═══ DATASET ═══
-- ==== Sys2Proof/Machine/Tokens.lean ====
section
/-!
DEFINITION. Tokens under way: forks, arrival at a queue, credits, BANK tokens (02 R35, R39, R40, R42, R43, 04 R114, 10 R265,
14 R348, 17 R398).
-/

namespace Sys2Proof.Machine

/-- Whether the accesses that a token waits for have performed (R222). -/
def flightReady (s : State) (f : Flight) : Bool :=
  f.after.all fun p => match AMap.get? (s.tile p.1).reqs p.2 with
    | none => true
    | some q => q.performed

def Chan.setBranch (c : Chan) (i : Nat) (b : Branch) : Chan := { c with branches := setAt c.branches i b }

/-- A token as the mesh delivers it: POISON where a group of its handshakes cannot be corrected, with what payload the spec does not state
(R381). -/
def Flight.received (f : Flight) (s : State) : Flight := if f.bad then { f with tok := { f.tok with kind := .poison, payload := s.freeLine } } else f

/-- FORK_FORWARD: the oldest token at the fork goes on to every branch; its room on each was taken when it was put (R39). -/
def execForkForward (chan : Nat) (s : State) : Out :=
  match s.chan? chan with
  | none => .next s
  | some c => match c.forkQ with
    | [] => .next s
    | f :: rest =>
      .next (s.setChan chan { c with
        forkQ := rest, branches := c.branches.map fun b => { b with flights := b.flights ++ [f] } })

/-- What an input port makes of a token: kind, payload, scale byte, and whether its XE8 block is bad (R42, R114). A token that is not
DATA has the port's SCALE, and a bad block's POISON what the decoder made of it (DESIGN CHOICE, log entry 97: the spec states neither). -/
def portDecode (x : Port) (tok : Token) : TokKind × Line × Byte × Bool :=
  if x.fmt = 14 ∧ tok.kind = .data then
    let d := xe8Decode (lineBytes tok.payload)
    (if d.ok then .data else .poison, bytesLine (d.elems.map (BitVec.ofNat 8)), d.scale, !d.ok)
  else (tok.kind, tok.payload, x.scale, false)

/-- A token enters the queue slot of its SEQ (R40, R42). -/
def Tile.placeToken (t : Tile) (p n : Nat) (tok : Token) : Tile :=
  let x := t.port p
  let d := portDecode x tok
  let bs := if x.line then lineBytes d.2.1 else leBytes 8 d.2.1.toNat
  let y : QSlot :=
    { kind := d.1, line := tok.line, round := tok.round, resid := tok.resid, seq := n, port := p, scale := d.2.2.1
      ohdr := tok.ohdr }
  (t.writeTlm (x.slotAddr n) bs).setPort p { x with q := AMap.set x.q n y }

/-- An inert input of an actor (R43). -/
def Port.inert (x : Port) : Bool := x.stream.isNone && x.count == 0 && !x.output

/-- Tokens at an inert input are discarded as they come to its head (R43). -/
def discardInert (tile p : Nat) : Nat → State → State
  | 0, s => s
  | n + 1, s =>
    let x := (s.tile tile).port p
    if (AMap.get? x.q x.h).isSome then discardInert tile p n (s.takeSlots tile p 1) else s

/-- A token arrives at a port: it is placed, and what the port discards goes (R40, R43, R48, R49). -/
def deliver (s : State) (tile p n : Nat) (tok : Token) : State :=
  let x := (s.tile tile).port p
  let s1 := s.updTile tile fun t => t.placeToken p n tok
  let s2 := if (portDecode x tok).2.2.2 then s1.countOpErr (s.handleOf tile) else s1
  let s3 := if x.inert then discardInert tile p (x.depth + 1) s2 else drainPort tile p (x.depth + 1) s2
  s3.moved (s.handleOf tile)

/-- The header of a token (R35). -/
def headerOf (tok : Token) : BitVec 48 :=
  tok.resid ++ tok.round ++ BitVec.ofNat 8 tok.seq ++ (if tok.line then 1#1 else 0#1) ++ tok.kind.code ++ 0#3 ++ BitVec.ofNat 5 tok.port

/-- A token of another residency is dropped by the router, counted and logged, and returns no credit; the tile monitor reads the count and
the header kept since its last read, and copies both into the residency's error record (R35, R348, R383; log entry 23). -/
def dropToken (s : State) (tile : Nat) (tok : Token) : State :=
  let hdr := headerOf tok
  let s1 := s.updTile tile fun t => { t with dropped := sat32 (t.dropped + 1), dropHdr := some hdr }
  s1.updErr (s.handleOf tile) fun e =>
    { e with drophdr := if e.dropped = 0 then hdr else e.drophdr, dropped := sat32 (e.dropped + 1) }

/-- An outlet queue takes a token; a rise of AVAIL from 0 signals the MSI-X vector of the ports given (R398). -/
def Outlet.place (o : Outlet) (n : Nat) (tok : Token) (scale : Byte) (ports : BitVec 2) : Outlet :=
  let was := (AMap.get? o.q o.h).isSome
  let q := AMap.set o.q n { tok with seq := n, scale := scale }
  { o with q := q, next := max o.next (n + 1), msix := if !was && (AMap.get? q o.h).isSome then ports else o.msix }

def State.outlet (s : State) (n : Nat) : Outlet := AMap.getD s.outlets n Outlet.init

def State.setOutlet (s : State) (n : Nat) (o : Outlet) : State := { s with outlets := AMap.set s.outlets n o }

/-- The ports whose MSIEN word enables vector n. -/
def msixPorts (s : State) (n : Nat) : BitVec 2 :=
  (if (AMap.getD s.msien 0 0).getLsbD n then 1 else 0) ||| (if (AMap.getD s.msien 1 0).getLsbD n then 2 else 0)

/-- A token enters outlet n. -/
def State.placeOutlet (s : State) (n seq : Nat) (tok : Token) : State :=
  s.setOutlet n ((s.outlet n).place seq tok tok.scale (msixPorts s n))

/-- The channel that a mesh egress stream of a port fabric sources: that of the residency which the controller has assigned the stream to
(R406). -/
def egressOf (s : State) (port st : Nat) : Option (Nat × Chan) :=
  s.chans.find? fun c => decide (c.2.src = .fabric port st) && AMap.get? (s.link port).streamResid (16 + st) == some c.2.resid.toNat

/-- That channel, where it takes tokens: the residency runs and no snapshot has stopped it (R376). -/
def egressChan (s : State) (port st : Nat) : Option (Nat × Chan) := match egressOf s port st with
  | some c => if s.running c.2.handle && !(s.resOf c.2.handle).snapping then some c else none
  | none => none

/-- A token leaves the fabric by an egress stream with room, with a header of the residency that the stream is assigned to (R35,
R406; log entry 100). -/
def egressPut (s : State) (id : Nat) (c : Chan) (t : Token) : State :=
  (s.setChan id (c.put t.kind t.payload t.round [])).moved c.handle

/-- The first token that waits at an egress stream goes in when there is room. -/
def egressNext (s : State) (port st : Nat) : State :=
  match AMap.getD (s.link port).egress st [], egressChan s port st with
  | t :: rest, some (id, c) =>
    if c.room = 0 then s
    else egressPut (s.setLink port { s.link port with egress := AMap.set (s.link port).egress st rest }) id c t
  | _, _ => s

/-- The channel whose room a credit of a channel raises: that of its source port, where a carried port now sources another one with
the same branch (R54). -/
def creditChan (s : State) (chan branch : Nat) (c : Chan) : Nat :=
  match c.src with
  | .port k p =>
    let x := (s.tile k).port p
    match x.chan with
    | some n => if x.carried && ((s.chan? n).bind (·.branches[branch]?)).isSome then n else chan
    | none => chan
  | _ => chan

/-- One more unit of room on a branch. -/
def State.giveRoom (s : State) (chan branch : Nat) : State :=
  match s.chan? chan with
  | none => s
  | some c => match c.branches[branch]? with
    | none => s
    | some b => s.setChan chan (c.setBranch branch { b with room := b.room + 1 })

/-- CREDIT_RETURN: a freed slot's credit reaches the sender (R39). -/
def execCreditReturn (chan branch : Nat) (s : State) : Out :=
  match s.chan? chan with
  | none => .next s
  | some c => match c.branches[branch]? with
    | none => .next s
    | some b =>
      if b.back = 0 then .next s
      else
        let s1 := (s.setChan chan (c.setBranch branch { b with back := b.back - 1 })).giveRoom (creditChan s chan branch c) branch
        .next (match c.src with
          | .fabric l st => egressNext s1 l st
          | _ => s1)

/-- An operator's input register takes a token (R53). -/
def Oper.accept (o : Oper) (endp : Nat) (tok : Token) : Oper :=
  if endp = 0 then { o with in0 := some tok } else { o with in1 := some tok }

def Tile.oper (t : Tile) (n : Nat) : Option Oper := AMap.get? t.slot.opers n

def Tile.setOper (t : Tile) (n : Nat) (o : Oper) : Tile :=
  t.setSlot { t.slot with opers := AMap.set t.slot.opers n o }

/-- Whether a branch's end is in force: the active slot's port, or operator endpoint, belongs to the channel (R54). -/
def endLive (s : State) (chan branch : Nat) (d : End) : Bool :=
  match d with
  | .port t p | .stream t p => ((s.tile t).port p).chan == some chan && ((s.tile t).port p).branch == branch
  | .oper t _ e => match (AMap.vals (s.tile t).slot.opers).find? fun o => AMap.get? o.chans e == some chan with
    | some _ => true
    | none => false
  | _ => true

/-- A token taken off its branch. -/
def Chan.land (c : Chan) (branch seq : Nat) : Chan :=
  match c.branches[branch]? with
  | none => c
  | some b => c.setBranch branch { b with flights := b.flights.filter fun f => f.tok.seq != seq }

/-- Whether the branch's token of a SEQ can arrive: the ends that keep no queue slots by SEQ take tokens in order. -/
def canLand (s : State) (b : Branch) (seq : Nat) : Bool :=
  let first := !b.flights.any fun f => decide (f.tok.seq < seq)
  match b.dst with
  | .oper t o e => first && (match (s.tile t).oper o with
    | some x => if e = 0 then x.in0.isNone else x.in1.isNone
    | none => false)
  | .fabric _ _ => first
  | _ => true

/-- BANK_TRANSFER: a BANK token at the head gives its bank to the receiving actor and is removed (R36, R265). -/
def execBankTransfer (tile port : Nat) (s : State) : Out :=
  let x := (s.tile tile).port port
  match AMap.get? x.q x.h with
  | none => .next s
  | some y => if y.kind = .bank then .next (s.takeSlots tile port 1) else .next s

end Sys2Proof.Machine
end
═══
═══ DATASET ═══
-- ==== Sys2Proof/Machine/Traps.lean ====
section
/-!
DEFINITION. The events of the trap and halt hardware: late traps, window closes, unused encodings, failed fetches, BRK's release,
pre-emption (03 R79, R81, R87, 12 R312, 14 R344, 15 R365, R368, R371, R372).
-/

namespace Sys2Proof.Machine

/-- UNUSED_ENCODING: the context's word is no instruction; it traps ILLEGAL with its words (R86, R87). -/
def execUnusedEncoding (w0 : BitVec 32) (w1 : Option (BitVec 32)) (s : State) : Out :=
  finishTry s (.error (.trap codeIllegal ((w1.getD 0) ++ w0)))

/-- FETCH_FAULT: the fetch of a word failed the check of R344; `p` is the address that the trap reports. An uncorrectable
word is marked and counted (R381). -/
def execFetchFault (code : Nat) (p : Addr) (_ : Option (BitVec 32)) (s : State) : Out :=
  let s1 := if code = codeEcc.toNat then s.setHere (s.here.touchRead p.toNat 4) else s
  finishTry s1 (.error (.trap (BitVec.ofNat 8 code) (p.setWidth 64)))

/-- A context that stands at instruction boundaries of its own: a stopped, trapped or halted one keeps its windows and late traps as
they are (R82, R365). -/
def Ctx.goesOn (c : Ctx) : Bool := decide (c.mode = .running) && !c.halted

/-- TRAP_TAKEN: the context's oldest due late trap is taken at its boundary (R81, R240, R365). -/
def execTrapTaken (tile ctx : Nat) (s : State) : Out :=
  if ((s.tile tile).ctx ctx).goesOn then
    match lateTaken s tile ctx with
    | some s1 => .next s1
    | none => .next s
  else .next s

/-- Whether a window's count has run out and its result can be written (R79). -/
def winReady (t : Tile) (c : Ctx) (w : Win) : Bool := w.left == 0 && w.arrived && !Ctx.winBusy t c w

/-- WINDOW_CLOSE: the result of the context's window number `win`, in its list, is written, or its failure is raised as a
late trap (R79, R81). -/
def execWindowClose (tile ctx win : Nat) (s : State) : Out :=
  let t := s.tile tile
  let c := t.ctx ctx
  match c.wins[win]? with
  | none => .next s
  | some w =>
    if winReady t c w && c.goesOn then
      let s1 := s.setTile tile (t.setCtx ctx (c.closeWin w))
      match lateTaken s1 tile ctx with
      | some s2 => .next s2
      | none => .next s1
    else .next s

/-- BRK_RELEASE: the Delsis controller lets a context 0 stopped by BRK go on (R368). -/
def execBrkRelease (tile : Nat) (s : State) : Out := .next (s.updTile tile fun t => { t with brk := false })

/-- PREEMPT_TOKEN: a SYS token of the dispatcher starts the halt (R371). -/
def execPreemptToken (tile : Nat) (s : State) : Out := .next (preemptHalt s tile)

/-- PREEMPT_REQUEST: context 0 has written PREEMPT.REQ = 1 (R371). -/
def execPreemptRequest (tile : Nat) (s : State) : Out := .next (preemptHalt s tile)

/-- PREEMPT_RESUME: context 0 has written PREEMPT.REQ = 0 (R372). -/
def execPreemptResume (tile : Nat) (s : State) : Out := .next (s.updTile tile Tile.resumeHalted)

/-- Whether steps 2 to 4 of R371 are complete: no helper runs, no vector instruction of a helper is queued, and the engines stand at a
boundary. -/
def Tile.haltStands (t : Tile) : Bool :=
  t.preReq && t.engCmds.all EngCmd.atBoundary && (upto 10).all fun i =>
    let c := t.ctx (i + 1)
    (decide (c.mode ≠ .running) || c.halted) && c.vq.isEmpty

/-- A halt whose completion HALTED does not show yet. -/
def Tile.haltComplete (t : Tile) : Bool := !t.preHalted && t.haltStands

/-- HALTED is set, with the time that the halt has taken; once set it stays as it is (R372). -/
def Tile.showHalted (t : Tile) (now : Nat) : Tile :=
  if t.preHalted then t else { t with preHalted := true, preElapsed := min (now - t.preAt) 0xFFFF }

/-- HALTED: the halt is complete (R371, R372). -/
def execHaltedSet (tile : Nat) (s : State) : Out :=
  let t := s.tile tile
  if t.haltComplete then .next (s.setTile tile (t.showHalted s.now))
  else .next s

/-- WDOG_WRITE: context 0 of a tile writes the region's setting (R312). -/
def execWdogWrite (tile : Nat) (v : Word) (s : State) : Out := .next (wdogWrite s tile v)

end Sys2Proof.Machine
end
═══
═══ DATASET ═══
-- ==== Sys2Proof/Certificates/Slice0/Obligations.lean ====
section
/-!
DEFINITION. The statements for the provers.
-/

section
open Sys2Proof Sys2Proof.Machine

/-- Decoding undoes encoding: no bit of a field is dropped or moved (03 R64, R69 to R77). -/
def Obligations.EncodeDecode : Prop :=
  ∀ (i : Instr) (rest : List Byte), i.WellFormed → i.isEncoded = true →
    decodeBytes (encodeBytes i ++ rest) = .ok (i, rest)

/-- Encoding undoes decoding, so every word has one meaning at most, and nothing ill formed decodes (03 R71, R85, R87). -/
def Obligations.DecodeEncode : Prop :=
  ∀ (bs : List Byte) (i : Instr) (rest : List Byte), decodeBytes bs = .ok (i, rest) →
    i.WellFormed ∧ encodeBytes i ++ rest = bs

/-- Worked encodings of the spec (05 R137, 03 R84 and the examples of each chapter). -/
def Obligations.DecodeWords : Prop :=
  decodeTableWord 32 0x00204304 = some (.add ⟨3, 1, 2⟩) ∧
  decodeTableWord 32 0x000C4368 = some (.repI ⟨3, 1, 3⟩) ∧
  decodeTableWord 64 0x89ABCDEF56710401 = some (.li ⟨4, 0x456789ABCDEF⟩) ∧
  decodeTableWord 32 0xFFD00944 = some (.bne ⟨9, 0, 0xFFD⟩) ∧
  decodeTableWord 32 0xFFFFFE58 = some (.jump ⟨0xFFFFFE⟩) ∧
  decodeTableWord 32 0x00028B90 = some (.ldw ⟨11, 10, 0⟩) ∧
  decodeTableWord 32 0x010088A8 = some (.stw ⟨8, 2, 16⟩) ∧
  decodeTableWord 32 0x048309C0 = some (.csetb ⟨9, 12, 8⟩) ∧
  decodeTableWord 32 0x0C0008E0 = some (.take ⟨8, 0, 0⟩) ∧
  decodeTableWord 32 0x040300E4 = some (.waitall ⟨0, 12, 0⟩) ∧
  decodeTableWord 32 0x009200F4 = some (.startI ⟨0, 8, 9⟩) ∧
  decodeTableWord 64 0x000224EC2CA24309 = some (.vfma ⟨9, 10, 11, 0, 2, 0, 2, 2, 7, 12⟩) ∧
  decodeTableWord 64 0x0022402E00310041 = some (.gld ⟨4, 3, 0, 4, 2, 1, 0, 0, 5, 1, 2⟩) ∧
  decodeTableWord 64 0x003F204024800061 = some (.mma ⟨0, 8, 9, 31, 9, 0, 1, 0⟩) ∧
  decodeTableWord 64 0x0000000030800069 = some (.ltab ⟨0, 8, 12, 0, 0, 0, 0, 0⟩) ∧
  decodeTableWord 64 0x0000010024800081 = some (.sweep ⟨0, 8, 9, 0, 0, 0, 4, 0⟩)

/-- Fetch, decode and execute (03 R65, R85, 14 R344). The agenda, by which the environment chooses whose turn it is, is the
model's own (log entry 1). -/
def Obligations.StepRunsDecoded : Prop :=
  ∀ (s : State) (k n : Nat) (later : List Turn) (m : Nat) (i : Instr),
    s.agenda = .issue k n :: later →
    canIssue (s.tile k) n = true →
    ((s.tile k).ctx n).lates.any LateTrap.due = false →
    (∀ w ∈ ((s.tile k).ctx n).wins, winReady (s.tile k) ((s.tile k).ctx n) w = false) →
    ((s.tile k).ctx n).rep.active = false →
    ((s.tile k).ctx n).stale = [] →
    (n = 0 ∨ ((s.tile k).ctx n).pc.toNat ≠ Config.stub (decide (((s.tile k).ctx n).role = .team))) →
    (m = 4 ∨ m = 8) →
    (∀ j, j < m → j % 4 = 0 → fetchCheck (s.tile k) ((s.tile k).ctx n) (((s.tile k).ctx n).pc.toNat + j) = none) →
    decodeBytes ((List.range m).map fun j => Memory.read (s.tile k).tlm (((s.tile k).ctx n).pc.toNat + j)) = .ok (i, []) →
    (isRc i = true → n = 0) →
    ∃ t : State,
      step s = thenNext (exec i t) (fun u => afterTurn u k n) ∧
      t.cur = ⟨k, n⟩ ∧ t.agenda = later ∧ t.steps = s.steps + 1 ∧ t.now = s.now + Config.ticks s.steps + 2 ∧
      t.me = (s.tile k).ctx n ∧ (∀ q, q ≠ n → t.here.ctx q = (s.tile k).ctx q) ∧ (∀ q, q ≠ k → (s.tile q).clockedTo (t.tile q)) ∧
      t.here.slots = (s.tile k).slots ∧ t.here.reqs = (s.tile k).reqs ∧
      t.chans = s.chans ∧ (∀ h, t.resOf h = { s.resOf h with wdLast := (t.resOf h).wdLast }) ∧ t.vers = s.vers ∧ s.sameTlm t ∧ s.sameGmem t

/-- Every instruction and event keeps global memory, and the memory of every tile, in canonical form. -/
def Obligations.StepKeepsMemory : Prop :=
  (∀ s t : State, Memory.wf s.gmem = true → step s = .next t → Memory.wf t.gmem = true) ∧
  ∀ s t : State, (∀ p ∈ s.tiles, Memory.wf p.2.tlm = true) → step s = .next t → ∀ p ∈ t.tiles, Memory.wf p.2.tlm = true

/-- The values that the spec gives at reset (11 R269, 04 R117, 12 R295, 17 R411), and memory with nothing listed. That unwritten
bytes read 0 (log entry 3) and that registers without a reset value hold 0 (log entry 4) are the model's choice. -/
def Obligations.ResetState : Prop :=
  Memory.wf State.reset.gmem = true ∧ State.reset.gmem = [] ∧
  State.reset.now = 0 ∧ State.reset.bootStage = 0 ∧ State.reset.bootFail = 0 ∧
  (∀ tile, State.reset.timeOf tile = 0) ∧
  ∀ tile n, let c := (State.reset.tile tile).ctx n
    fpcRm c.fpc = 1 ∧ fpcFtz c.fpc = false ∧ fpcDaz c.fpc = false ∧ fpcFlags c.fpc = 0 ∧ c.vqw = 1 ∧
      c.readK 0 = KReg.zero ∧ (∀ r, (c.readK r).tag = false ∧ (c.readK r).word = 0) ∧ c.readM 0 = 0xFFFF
═══
### EXERCISE BRIEF:
Across the listing, count every line with "setOutlet" in it and give the number only.

### TASK OUTPUT:
2